Oí, leí y vi gente numerosa sorprendida y quejosa, lamentando su partida.
Porque fue un caroreño del mismo temple batallador y fraterno que Chío Zubillaga encarnó al servicio de las mejores causas de su terruño y de Venezuela.
Y regresé al tiempo de cuando por mi rotundo fracaso para impedir la renuncia del arqueólogo Luis Molina como director del Museo de Quíbor, propuse a las autoridades de Fundacultura contratar a Juan José para suplirlo, lo que fue aceptado en una afortunada decisión, aunque venía apenas saliendo de las aulas universitarias donde había optado al título de antropólogo, cumplidos brillantemente todos los requisitos académicos y defendido una tesis de grado, asociado con Otilia Rosas González, dedicada al estudio del Origen del latifundio caroreño (1900 – 1948), en el cual se evidencia su profundo interés no sólo por los problemas de su solar nativo sino de lo que fue y es fundamental para el integral desarrollo social y económico de los venezolanos: la tenencia de la tierra no en unas pocas manos sino al servicio de las mayorías nacionales, esas tierras de las que el latifundismo criollo despojó desde los pesarosos tiempos coloniales iniciados en el siglo XVI, impidiendo que las mayorías empobrecidas del país pudieran obtener los recursos primarios para la subsistencia y encima someterlos a la más cruel explotación y vida de miserias sin esperanzas de redención.
¡Qué fortuna fue que Juan José se encargara de nuestro principal museo arqueológico, armado únicamente de su dedicación al trabajo, a descubrir los secretos maravillosos ocultos en el seno de la tierra larense!
¡Qué bueno fue que llegara así, recién graduado, sin prejuicios, con su alma limpia, con la pureza de su indoblegable voluntad, con plena capacidad para la investigación, con fuerza propia para la búsqueda de las huellas milenarias de los antiguos pobladores del semiárido larense!
¡Y qué bueno que, además de toda esa meritoria labor, dispuso de tiempo para la lucha social, para la organización comunitaria, para la difusión de ideas de avanzada, para la comunicación de masas, para ampliar los espacios físicos del museo, para publicar un importante boletín científico donde se recogieron innumerables trabajos de investigación!

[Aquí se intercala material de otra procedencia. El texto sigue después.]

-- ==== Sys2Proof/Tests/Slice0.lean ====
section
/-! SUPPORT. The model's own tests: ill-formed entries refused, words written out from spec/30_encoding.md, single steps
from the vectors of spec/95_test_vectors.md (each test names its vector), and for every statement with hypotheses a
witness that meets them together. -/

namespace Sys2Proof.Tests

open Sys2Proof.Machine

/-! ## Ill-formed table entries are refused, one per check of WellFormed.lean -/

theorem test_wf_cost : (OpInfo.mk .imm (.load .a) 7 false).costInRange = false := by decide
theorem test_wf_penalty : (OpInfo.mk .abs (.load .a) 4 true).penaltyFits = false := by decide
theorem test_wf_mode : (OpInfo.mk .abs .jump 3 false).modeFits = false := by decide
theorem test_wf_index : (OpInfo.mk .zpx (.load .x) 4 false).indexFits = false := by decide
theorem test_wf_refuses :
    [OpInfo.mk .imm (.load .a) 7 false, .mk .abs (.load .a) 4 true, .mk .abs .jump 3 false,
     .mk .zpx (.load .x) 4 false].map OpInfo.wellFormed = [false, false, false, false] := by decide
theorem test_wf_accepts : (Instr.ldaAbsX 0x4480#16).wellFormed = true := by decide

/-! ## Every opcode byte, from the table of spec/30_encoding.md R54, followed by 34 12 -/

theorem test_decode_row_0 :
    [0x00#8, 0x01#8, 0x02#8, 0x03#8, 0x04#8, 0x05#8, 0x06#8, 0x07#8,
     0x08#8, 0x09#8, 0x0A#8, 0x0B#8, 0x0C#8, 0x0D#8, 0x0E#8, 0x0F#8].map (decodeAt · 0x34#8 0x12#8) =
    [.unhandled00, .unhandled01, .unhandled02, .unhandled03, .unhandled04, .unhandled05, .unhandled06, .unhandled07,
     .unhandled08, .unhandled09, .unhandled0A, .unhandled0B, .unhandled0C, .unhandled0D, .unhandled0E, .unhandled0F] := rfl

theorem test_decode_row_1 :
    [0x10#8, 0x11#8, 0x12#8, 0x13#8, 0x14#8, 0x15#8, 0x16#8, 0x17#8,
     0x18#8, 0x19#8, 0x1A#8, 0x1B#8, 0x1C#8, 0x1D#8, 0x1E#8, 0x1F#8].map (decodeAt · 0x34#8 0x12#8) =
    [.unhandled10, .unhandled11, .unhandled12, .unhandled13, .unhandled14, .unhandled15, .unhandled16, .unhandled17,
     .unhandled18, .unhandled19, .unhandled1A, .unhandled1B, .unhandled1C, .unhandled1D, .unhandled1E, .unhandled1F] := rfl

theorem test_decode_row_2 :
    [0x20#8, 0x21#8, 0x22#8, 0x23#8, 0x24#8, 0x25#8, 0x26#8, 0x27#8,
     0x28#8, 0x29#8, 0x2A#8, 0x2B#8, 0x2C#8, 0x2D#8, 0x2E#8, 0x2F#8].map (decodeAt · 0x34#8 0x12#8) =
    [.jsr 0x1234#16, .unhandled21, .unhandled22, .unhandled23, .unhandled24, .unhandled25, .unhandled26, .unhandled27,
     .unhandled28, .unhandled29, .unhandled2A, .unhandled2B, .unhandled2C, .unhandled2D, .unhandled2E, .unhandled2F] := rfl

theorem test_decode_row_3 :
    [0x30#8, 0x31#8, 0x32#8, 0x33#8, 0x34#8, 0x35#8, 0x36#8, 0x37#8,
     0x38#8, 0x39#8, 0x3A#8, 0x3B#8, 0x3C#8, 0x3D#8, 0x3E#8, 0x3F#8].map (decodeAt · 0x34#8 0x12#8) =
    [.unhandled30, .unhandled31, .unhandled32, .unhandled33, .unhandled34, .unhandled35, .unhandled36, .unhandled37,
     .unhandled38, .unhandled39, .unhandled3A, .unhandled3B, .unhandled3C, .unhandled3D, .unhandled3E, .unhandled3F] := rfl

theorem test_decode_row_4 :
    [0x40#8, 0x41#8, 0x42#8, 0x43#8, 0x44#8, 0x45#8, 0x46#8, 0x47#8,
     0x48#8, 0x49#8, 0x4A#8, 0x4B#8, 0x4C#8, 0x4D#8, 0x4E#8, 0x4F#8].map (decodeAt · 0x34#8 0x12#8) =
    [.unhandled40, .unhandled41, .unhandled42, .unhandled43, .unhandled44, .unhandled45, .unhandled46, .unhandled47,
     .unhandled48, .unhandled49, .unhandled4A, .unhandled4B, .jmpAbs 0x1234#16, .unhandled4D, .unhandled4E, .unhandled4F] := rfl

theorem test_decode_row_5 :
    [0x50#8, 0x51#8, 0x52#8, 0x53#8, 0x54#8, 0x55#8, 0x56#8, 0x57#8,
     0x58#8, 0x59#8, 0x5A#8, 0x5B#8, 0x5C#8, 0x5D#8, 0x5E#8, 0x5F#8].map (decodeAt · 0x34#8 0x12#8) =
    [.unhandled50, .unhandled51, .unhandled52, .unhandled53, .unhandled54, .unhandled55, .unhandled56, .unhandled57,
     .unhandled58, .unhandled59, .unhandled5A, .unhandled5B, .unhandled5C, .unhandled5D, .unhandled5E, .unhandled5F] := rfl

theorem test_decode_row_6 :
    [0x60#8, 0x61#8, 0x62#8, 0x63#8, 0x64#8, 0x65#8, 0x66#8, 0x67#8,
     0x68#8, 0x69#8, 0x6A#8, 0x6B#8, 0x6C#8, 0x6D#8, 0x6E#8, 0x6F#8].map (decodeAt · 0x34#8 0x12#8) =
    [.unhandled60, .unhandled61, .unhandled62, .unhandled63, .unhandled64, .unhandled65, .unhandled66, .unhandled67,
     .unhandled68, .unhandled69, .unhandled6A, .unhandled6B, .jmpInd, .unhandled6D, .unhandled6E, .unhandled6F] := rfl

theorem test_decode_row_7 :
    [0x70#8, 0x71#8, 0x72#8, 0x73#8, 0x74#8, 0x75#8, 0x76#8, 0x77#8,
     0x78#8, 0x79#8, 0x7A#8, 0x7B#8, 0x7C#8, 0x7D#8, 0x7E#8, 0x7F#8].map (decodeAt · 0x34#8 0x12#8) =
    [.unhandled70, .unhandled71, .unhandled72, .unhandled73, .unhandled74, .unhandled75, .unhandled76, .unhandled77,
     .unhandled78, .unhandled79, .unhandled7A, .unhandled7B, .unhandled7C, .unhandled7D, .unhandled7E, .unhandled7F] := rfl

Y para hacer una maestría y concluir su doctorado, disciplina académica superior que jamás lo envaneció, seguramente aplicando aquel apotegma socrático de que mientras más se sabe, más se conoce cuánto falta por conocer.
¡Qué maravilloso privilegio el de quienes disfrutamos de su amistad, sus saberes, sus apoyos! ¡Si no hubiera sido el meritísimo director del Museo de Quíbor, si no hubiera realizado ninguna de las innumerables tareas que llevó a cabo, si no hubiera hecho el trabajo intelectual para el que se preparó ampliamente, le hubiera bastado ser simplemente ese amigo, ese hermano, ese hijo, ese padre generoso que fue, sin medida ni condiciones!
Ahora el querido hermano menor, volvió a su tierra nativa, a su cobijo eterno, y desde allí seguramente no dejará, con su ejemplo y obra vital, continuar siendo ejemplo y guía para las generaciones del presente y del futuro en la noble tarea de construir una patria nueva, generosa e independiente como él.